Letter from Campus: Notre Dane

Author: Rasmus Jorgensen

I would not be writing this if it weren’t for my wife, who got me my internship with Notre Dame Magazine. I wasn’t in America. She was. So she went to “the interview” with Kerry Temple, the editor. I had contacted Mr. Temple what seemed like months before, with no definite answer. He wasn’t sure why some student from 4,000 miles away was asking for a six- or 12-month full-time internship for academic credit but no pay. Would he have to find a place for me to live? Was I even real? Abby, then my fiancée, took care of those worries, and Kerry agreed to a six-month deal, with an option to extend.

 

Now that time has passed. A full year of my four-year education I have spent here, with people who know how to write. I, on the other hand, didn’t think much of good feature writing. No, writing hard news, that was the thing. The facts, nothing more. I used to think that my classmates who dreamed of exploring Africa, interviewing some unknown artist or profiling George who lives on the 5th floor, were a little full of themselves. Who needed those stories?

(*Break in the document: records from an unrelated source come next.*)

-- ==== Sys2Proof/Tests/Slice0.lean ====
section
/-!
SUPPORT. Tests of single operations on small states, with results from spec/95_test_vectors.md, and for each
statement that has hypotheses a state and operands that meet them together.
-/

namespace Sys2Proof.Tests

open Sys2Proof Sys2Proof.Machine Sys2Proof.Safety

/-- Numbers as slots; a missing one is a slot without a value. -/
def slots (l : List (Option Nat)) : List Slot := l.map fun x => x.map (BitVec.ofNat 12)

/-- A core of capacity `k + 1` in which only the seven items differ from reset. -/
def core (k : Fin 256) (p : PendingBits) (held : Byte) (top : List (Option Nat)) (tn : Nat)
    (last : List (Option Nat)) (cur ln : Nat) : State :=
  { State.resetFor ⟨k⟩ with
    pendingBits := p, pendingValue := held, top := slots top, topCount := tn, last := slots last
    lastCursor := cur, lastCount := ln }

/-- The state of vectors R1 to R8, K = 3: after the values 5, 1, 9, 2, 8. -/
def full3 : State :=
  core 2 .zero 0 [some 5, some 8, some 9] 3 [some 2, some 8, some 9] 2 3

/-- The state of vectors R9 to R13, K = 3: after the values 5, 1. -/
def part3 : State := core 2 .zero 0 [some 1, some 5, none] 2 [some 5, some 1, none] 2 2

/-- K = 3 in Phase B with the byte 0x00 pending, and a full tracker whose minimum is 5. -/
def phaseB3 : State := { full3 with pendingBits := .eight, pendingValue := 0x00 }

/-- K = 3 in Phase C with the nibble 0xD pending. -/
def phaseC3 : State := { full3 with pendingBits := .four, pendingValue := 0x0D }

/-- K = 1, full, holding 4 (vectors T21, T22, L6). -/
def full1 : State := core 0 .zero 0 [some 4] 1 [some 4] 0 1

/-- K = 3, reset. -/
def reset3 : State := State.resetFor ⟨2⟩

/-- A state with the host's next edges. -/
def withEdges (s : State) (es : List Edge) : State := { s with port := es }

/-- The next state of an outcome. -/
def nextOf (o : Host.Outcome State Fault Refusal) : Option State :=
  match o with
  | .next s => some s
  | .fault _ => none
  | .refused _ => none

/-- The refusal of an outcome. -/
def refusalOf (o : Host.Outcome State Fault Refusal) : Option Refusal :=
  match o with
  | .next _ => none
  | .fault _ => none
  | .refused r => some r

/-! ### Well-formedness: an ill-formed term for each check -/

theorem test_micro_operations_not_presentable :
    Instr.presentable (.consider 1) = false ∧ Instr.presentable (.record 1) = false ∧
      Instr.presentable (.feed 1) = true := by decide

theorem test_capacity_refused : legalK 0 = false ∧ legalK 257 = false ∧ legalK 1 = true ∧
    legalK 256 = true ∧ Config.ofK 0 = none ∧ Config.ofK 257 = none := by decide

theorem test_numbers_outside_formats :
    isCmdNumber 0x800 = false ∧ isVbusNumber 0x0FFF = false ∧ isVbusNumber 0x2000 = false ∧
      decodeTableWord 16 0x800 = none ∧ decodeTableWord 16 0x2000 = none := by decide

theorem test_script_refuses :
    (Line.op (.record 3)).expand reset3 = none ∧ (Line.push2 1 2).expand phaseB3 = none := by decide

/-! ### Decoding: words written out bit by bit from rules R53, R54 and R58 -/

theorem test_decode_nop : decodeCmd 0b00010100101 = .ok .nop := rfl

theorem test_decode_feed : decodeCmd 0b00110101011 = .ok (.feed 0xAB) := rfl

theorem test_decode_rdtop : decodeCmd 0b01000011111 = .ok (.rdtop 31) := rfl

theorem test_decode_rdlast : decodeCmd 0b01100011111 = .ok (.rdlast 31) := rfl

theorem test_decode_clr : decodeCmd 0b10011111111 = .ok .clr := rfl

theorem test_decode_reserved : decodeCmd 0b10100000000 = .error (.reservedOpcode 5) := rfl

theorem test_decode_consider_record :
    decodeVbus 0b1101010111100 = [.consider 0xABC, .record 0xABC] ∧ decodeVbus 0b0101010111100 = [] ∧
      decodeTableWord 16 0x1ABC = some (.consider 0xABC) := by decide

/-! ### One operation (spec/95_test_vectors.md) -/

/-- Vector X2. -/
theorem test_nop : exec .nop full3 = .next full3 := rfl

/-- Vector S1, Phase B. -/
theorem test_feed_phase_b : (nextOf (exec (.feed 0xCD) (core 2 .eight 0xAB [none, none, none] 0
    [none, none, none] 0 0))).map (fun s => (s.rsp, s.pendingBits, s.pendingValue, s.top)) =
    some (some 0xABC, .four, 0x0D, slots [some 0xABC, none, none]) := by decide

/-- Vector S1, Phase C; the value 0xDEF evicts the 5. -/
theorem test_feed_phase_c : (nextOf (exec (.feed 0xEF) phaseC3)).map
    (fun s => (s.rsp, s.pendingBits, s.top, s.last)) =
    some (some 0xDEF, .zero, slots [some 8, some 9, some 0xDEF],
      slots [some 2, some 8, some 0xDEF]) := by decide

/-- Vectors R2 and R3. -/
theorem test_rdtop : (nextOf (exec (.rdtop 2) full3)).map State.rsp = some (some 9) ∧
    (nextOf (exec (.rdtop 3) full3)).map State.rsp = some none := by decide

/-- Vectors R6 and R11: the cursor is added only once the buffer is full. -/
theorem test_rdlast : (nextOf (exec (.rdlast 1) full3)).map State.rsp = some (some 2) ∧
    (nextOf (exec (.rdlast 0) part3)).map State.rsp = some (some 5) := by decide

/-- Vector X5. -/
theorem test_clr : nextOf (exec .clr phaseC3) = some reset3 := by decide

/-- Vectors T10 and T15: replace in the middle, and replace on a tie. -/
theorem test_consider_replace :
    (nextOf (exec (.consider 8) (core 2 .zero 0 [some 2, some 5, some 9] 3 [none, none, none] 0 0))).map
      State.top = some (slots [some 5, some 8, some 9]) ∧
    (nextOf (exec (.consider 8) full3)).map State.top = some (slots [some 8, some 8, some 9]) := by decide

/-- Vectors T8 and T13: everything qualifies below capacity, and the minimum itself does not at capacity. -/
theorem test_consider_qualify :
    (nextOf (exec (.consider 0) (core 3 .zero 0 [some 3, some 5, some 5, none] 3
      [none, none, none, none] 0 0))).map State.top = some (slots [some 0, some 3, some 5, some 5]) ∧
    nextOf (exec (.consider 5) full3) = some full3 := by decide

/-- Vectors L2 and L4: the cursor wraps, before and after the buffer is full. -/
theorem test_record_wraps :
    (nextOf (exec (.record 9) part3)).map (fun s => (s.last, s.lastCursor, s.lastCount)) =
      some (slots [some 5, some 1, some 9], 0, 3) ∧
    (nextOf (exec (.record 3) full3)).map (fun s => (s.last, s.lastCursor, s.lastCount)) =
      some (slots [some 2, some 8, some 3], 0, 3) := by decide

/-- Vector L6, K = 1. -/
theorem test_record_one : nextOf (exec (.record 4) full1) = some full1 := by decide

/-- The first step after reset runs the placed operation: FEED, then a VBUS word for both trackers. -/
theorem test_first_step :
    (nextOf (step (State.reset.withFetchWord 16 0x1AB))).map (fun s => (s.pendingBits, s.pendingValue)) =
      some (.eight, 0xAB) ∧
    (nextOf (step (State.reset.withFetchWord 16 0x1ABC))).map
      (fun s => (s.top.head?, s.topCount, s.last.head?, s.lastCount, s.vbus)) =
      some (some (some 0xABC), 1, some (some 0xABC), 1, 0) := by decide

/-- With nothing presented the reset state holds (R111). -/
theorem test_reset_holds : nextOf (step State.reset) = some State.reset := by decide

/-! ### Witnesses: the hypotheses of the statements, met -/

theorem witness_decoder_opcodes :
    (0x0FF : CmdWord).toNat / 256 = 0 ∧ (0x100 : CmdWord).toNat / 256 = 1 ∧
      (0x2FF : CmdWord).toNat / 256 = 2 ∧ (0x300 : CmdWord).toNat / 256 = 3 ∧
      (0x4FF : CmdWord).toNat / 256 = 4 ∧ 5 ≤ (0x500 : CmdWord).toNat / 256 ∧
      (2 ^ 11 ≤ 0x800 % 2 ^ 16 ∧ 0x800 % 2 ^ 16 < 2 ^ 12) ∧ 2 ^ 13 ≤ 0x2000 % 2 ^ 16 := by decide

theorem witness_decodeEncode :
    Instr.presentable (.rdlast 255) = true ∧ Instr.presentable (.record 4095) = false := by decide

theorem witness_canonical :
    decodeCmd 0x2FF = .ok (.rdtop 255) ∧ encodeCmd (.rdtop 255) = some 0x2FF ∧
      decodeCmd 0x4A5 = .ok .clr ∧ encodeCmd .clr = some 0x400 := ⟨rfl, rfl, rfl, rfl⟩

/-- IW and CW of the parameter table (spec/00_scope.md section 5) at K = 1, 2, 32, 33 and 256. -/
theorem test_widths : ([1, 2, 32, 33, 256].filterMap Config.ofK).map (fun c => (c.iw, c.cw)) =
    [(1, 1), (1, 2), (5, 6), (6, 6), (8, 9)] := by decide

theorem witness_capacity :
    (Config.ofK 1).map Config.K = some 1 ∧ (Config.ofK 256).map Config.K = some 256 := by decide

theorem witness_runInv : RunInv full3 ∧ RunInv part3 ∧ RunInv full1 ∧ RunInv phaseC3 ∧ RunInv reset3 :=
  ⟨by decide, by decide, by decide, by decide, by decide⟩

theorem witness_phases : reset3.pendingBits = .zero ∧ phaseB3.pendingBits = .eight ∧
    phaseC3.pendingBits = .four ∧ phaseB3.pendingBits ≠ .zero := by decide

theorem witness_feed_outcomes :
    (∃ t, exec (.feed 0xFF) reset3 = .next t ∧ t.rsp = none) ∧
      ∃ t, exec (.feed 0x50) phaseB3 = .next t ∧ t.rsp = some 5 := ⟨⟨_, rfl, rfl⟩, ⟨_, rfl, rfl⟩⟩

theorem witness_consider_empty : reset3.topCount = 0 ∧ reset3.top.length = reset3.K := by decide

theorem witness_insertionIndex :
    Sorted full3 ∧ insertionIndex full3.top 8 full3.topCount = 1 ∧
      insertionIndex full3.top 10 full3.topCount = full3.topCount ∧
      insertionIndex full3.top 0 full3.topCount = 0 := by decide

theorem witness_consider_grows :
    part3.top.length = part3.K ∧ part3.topCount < part3.K ∧
      insertionIndex part3.top 3 part3.topCount = 1 ∧ reset3.topCount < reset3.K := by decide

theorem witness_consider_replaces :
    full3.top.length = full3.K ∧ full3.topCount = full3.K ∧ full3.topSlot 0 < 10 ∧
      insertionIndex full3.top 10 full3.topCount = 3 ∧ full1.top.length = full1.K ∧
      full1.topCount = full1.K ∧ full1.topSlot 0 < 9 := by decide

theorem witness_consider_discards :
    phaseB3.topCount = phaseB3.K ∧ 5 ≤ phaseB3.topSlot 0 ∧
      ∃ t, exec (.feed 0x50) phaseB3 = .next t ∧ t.rsp = some 5 := ⟨by decide, by decide, _, rfl, rfl⟩

theorem witness_qualification :
    TopInv part3 ∧ part3.topCount < part3.K ∧ TopInv full3 ∧ full3.topSlot 0 < 6 ∧
      part3.topValues.count 5 = 1 ∧ full3.topValues.count 9 = 1 ∧
      ¬ (full3.topCount < full3.K ∨ full3.topSlot 0 < 5) := by decide

theorem witness_keepsLargest :
    TopInv full3 ∧ full3.topValues = largest full3.K [5, 1, 9, 2, 8] ∧ TopInv part3 ∧
      part3.topValues = largest part3.K [5, 1] := by decide

theorem witness_monotone : TopInv full3 ∧ full3.topCount = full3.K ∧
    exec (.consider 5) full3 = .next full3 := ⟨by decide, by decide, rfl⟩

theorem witness_readsOnlyEntries :
    let s' := { part3 with top := slots [some 1, some 5, some 7] }
    part3.top.length = part3.K ∧ s'.top.length = s'.K ∧ s'.cfg = part3.cfg ∧
      s'.topCount = part3.topCount ∧ part3.topCount ≤ part3.K ∧ s'.top ≠ part3.top ∧
      ∀ j < part3.topCount, s'.top.getD j none = part3.top.getD j none := by decide

theorem witness_ties :
    let g := core 3 .zero 0 [some 3, some 5, some 5, none] 3 [none, none, none, none] 0 0
    let r := core 3 .zero 0 [some 3, some 5, some 5, some 7] 4 [none, none, none, none] 0 0
    TopInv g ∧ g.topCount < g.K ∧ countBelow g 5 = 1 ∧ countUpTo g 5 = 3 ∧
      TopInv r ∧ r.topCount = r.K ∧ r.topSlot 0 < 5 ∧ countBelow r 5 = 1 ∧ countUpTo r 5 = 3 := by decide

theorem witness_comparator :
    TopInv part3 ∧ part3.topCount < part3.K ∧ ltBit part3 3 0 ∧ ¬ ltBit part3 3 1 ∧ ¬ ltBit part3 3 2 ∧
      TopInv full3 ∧ full3.topCount = full3.K ∧ ltBit full3 9 0 ∧ ltBit full3 9 1 ∧ ¬ ltBit full3 9 2 ∧
      ¬ ltBit full3 5 0 := by decide

theorem witness_record :
    full3.last.length = full3.K ∧ full3.lastCursor < full3.K ∧ full3.lastCount ≤ full3.K ∧
      full3.lastCursor + 1 = full3.K ∧ full1.lastCursor < full1.K ∧ part3.lastCount < part3.K := by decide

theorem witness_window :
    LastInv full3 ∧ full3.lastValues = latest full3.K [5, 1, 9, 2, 8] ∧ full3.lastCount = full3.K ∧
      LastInv part3 ∧ part3.lastValues = latest part3.K [5, 1] ∧ part3.lastCount < part3.K := by decide

theorem witness_order : ∀ i ∈ [Instr.record 1, .consider 2, .record 3], i.presentable = false := by decide

theorem witness_rdtop : TopInv full3 ∧ (2 : Index).toNat < full3.topCount ∧
    full3.topCount ≤ (3 : Index).toNat := by decide

theorem witness_rdlast :
    LastInv part3 ∧ (1 : Index).toNat < part3.lastCount ∧ part3.lastCount < part3.K ∧
      part3.lastCount ≤ (2 : Index).toNat ∧ LastInv full3 ∧ (0 : Index).toNat < full3.lastCount ∧
      full3.lastCount = full3.K ∧ (2 : Index).toNat < full3.lastCount ∧
      full3.lastCount ≤ (3 : Index).toNat := by decide

theorem witness_reads : (∀ j ∈ [Instr.nop, .rdtop 0, .rdlast 255], readOnly j = true) ∧
    readOnly (.rdlast 1) = true := by decide

theorem witness_nop_edge :
    vbusValid reset3.vbus = false ∧ reset3.edge.rst = false ∧ reset3.edge.cmdValid = false := by decide

theorem witness_frames :
    (∃ t, exec (.feed 0xFF) reset3 = .next t) ∧ (∃ t, exec (.consider 9) part3 = .next t) ∧
      (∃ t, exec (.record 9) part3 = .next t) ∧ (∃ t, exec (.rdtop 0) part3 = .next t) ∧
      ∃ t, exec .clr full3 = .next t ∧ t.lastCursor ≠ full3.lastCursor :=
  ⟨⟨_, rfl⟩, ⟨_, rfl⟩, ⟨_, rfl⟩, ⟨_, rfl⟩, _, rfl, by decide⟩

theorem witness_step_command :
    let s := withEdges full3 [commandEdge 0x201, idleEdge]
    vbusValid s.vbus = false ∧ s.port = commandEdge 0x201 :: [idleEdge] ∧ s.busy = 0 ∧
      s.waiting = none ∧ decodeCmd 0x201 = .ok (.rdtop 1) := ⟨rfl, rfl, rfl, rfl, rfl⟩

theorem witness_step_command_waited :
    let s := { withEdges full3 [commandEdge 0x201] with waiting := some 0x201 }
    vbusValid s.vbus = false ∧ s.port = commandEdge 0x201 :: [] ∧ s.busy = 0 ∧
      s.waiting = some (commandEdge 0x201).cmd := ⟨rfl, rfl, rfl, rfl⟩

theorem witness_bus_word : (full3.setBus (vbusOf (some 7))).vbus = vbusOf (some 7) := rfl

theorem witness_reset_edge :
    let s := withEdges full3 [⟨true, true, 0x1AB⟩]
    vbusValid s.vbus = false ∧ s.port = ⟨true, true, 0x1AB⟩ :: [] := ⟨rfl, rfl⟩

/-- V12: a command that was not taken waits, and is let go when the host withdraws it. -/
theorem witness_hold_waiting :
    let s := { withEdges full3 [commandEdge 0x1AB] with busy := 1 }
    let u := { withEdges full3 [idleEdge] with waiting := some 0x1AB }
    s.edge.cmdValid = true ∧ s.cmdReady = false ∧ s.waiting = none ∧ u.edge.cmdValid = false ∧
      (nextOf (step s)).map State.waiting = some (some 0x1AB) ∧
      (nextOf (step u)).map State.waiting = some none := by decide

theorem witness_hold :
    let s := { withEdges full3 [commandEdge 0x1AB] with busy := 1, waiting := some 0x1AB }
    vbusValid s.vbus = false ∧ s.edge.rst = false ∧ s.cmdReady = false ∧
      s.waiting = some s.edge.cmd := by decide

theorem witness_refused_change :
    let s := { withEdges full3 [commandEdge 0x1AB] with waiting := some 0x1AC }
    vbusValid s.vbus = false ∧ s.edge.rst = false ∧ s.edge.cmdValid = true ∧
      s.waiting = some 0x1AC ∧ 0x1AC ≠ s.edge.cmd ∧
      refusalOf (step s) = some .cmdChangedWhileWaiting := by decide

theorem witness_refused_reserved :
    let s := withEdges full3 [commandEdge 0x6AB]
    vbusValid s.vbus = false ∧ s.edge.rst = false ∧ s.waiting = none ∧ s.edge.cmdValid = true ∧
      s.busy = 0 ∧ 5 ≤ s.edge.cmd.toNat / 256 ∧
      refusalOf (step s) = some (.reservedOpcode 6) := by decide

theorem witness_not_refused :
    let s := withEdges full3 [commandEdge 0x4FF]
    vbusValid s.vbus = false ∧ s.edge.rst = false ∧ s.waiting = none ∧
      s.edge.cmd.toNat / 256 < 5 := by decide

Where’s the Fourth Estate, the critical questions, the watchdog? Real journalists don’t write about such nonsense.

 

Ironically, in this issue you will find my byline thrice: One news story, but also one feature about elephant polo and then this letter, which isn’t exactly investigative journalism.

 

Come to think of it, maybe the storytellers weren’t the ones who were full of themselves. The watchdogs may be more important to society. But the great feature writers are important for the individuals, the people, their way of thinking and living — and that’s where society starts. Without that, how can we be good, informed citizens?

 

That wasn’t the only lesson. My first real assignment came shortly before the 2016 fall semester. The Notre Dame Band was having tryouts, beginning with a march through campus, and I was covering it. Easy enough. I went, I saw, I wrote. The facts. “Can you put some ‘I’s in there?” John Nagy, the associate editor in charge of the magazine’s website, asked. I’d only done such first-person writing in school, and it had gone poorly. It turned out this would not be the only time that I had worries about comments from the editors — sometimes they didn’t even run my stories! (Looking at you, John and Carol, for refusing my blog about why the Star Wars prequels are the originals’ superior.) Fortunately, this time, it worked so well that my blog got one of the best social media receptions Notre Dame Magazine had ever seen. How do you like that for a boost of confidence?

 

A year later I haven’t even come close to reaching that same Internet fame we millennials crave, leading me to think the reaction had little to do with my writing and more to do with the topic — one that hundreds of students, parents and alumni are intensely passionate about.

 

Since then I’ve written on many topics, both fun and serious: the divides afflicting America, war, racial diversity, Augie’s Locker Room and farming — by my own hands and others’. I even got a taste of politics and wrote “Notre Dame Magazine Endorses Mmmfff… for President.” I particularly enjoyed writing the (anti)endorsement blog, though it came with the risk of ridicule. Because, honestly, is there not something silly about a 23-year-old journalism student thundering against the political endorsement practice of most U.S. newspapers, including The New York Times? Places you dream might one day employ you? Dumb move.

 

If you have read some of my pieces, you have probably noticed many references to Denmark, my home country. You might wonder why you have to read all this stuff about some insignificant place with a population size similar to Minnesota’s.

 

Here is what I believe: You don’t need to. At least, you don’t need to read about Denmark specifically (though it should be noted that we’re consistently near the top of the happiest nations on Earth and we have the least corruption in the world). No, what matters is questioning the way things are done, especially if it has always been so. Reading about how it’s done somewhere else helps with that.

 

There it is again — the lecture from the now 24-year-old. So allow me to leave a quote Kerry Temple sent me on my first day. It’s by the writer Kurt Vonnegut Jr.: “This is what I find most encouraging about the writing trades. They allow mediocre people who are patient and industrious to revise their stupidity, to edit themselves into something like intelligence.”

 

Here is what I know: A year at Notre Dame Magazine (mostly paid in office snacks, coffee and Diet Coke — and plenty of it) is not enough. Maybe one day I will come back, but for this journalism student there is still much to learn before I can bring the family photo to a desk in Grace 500.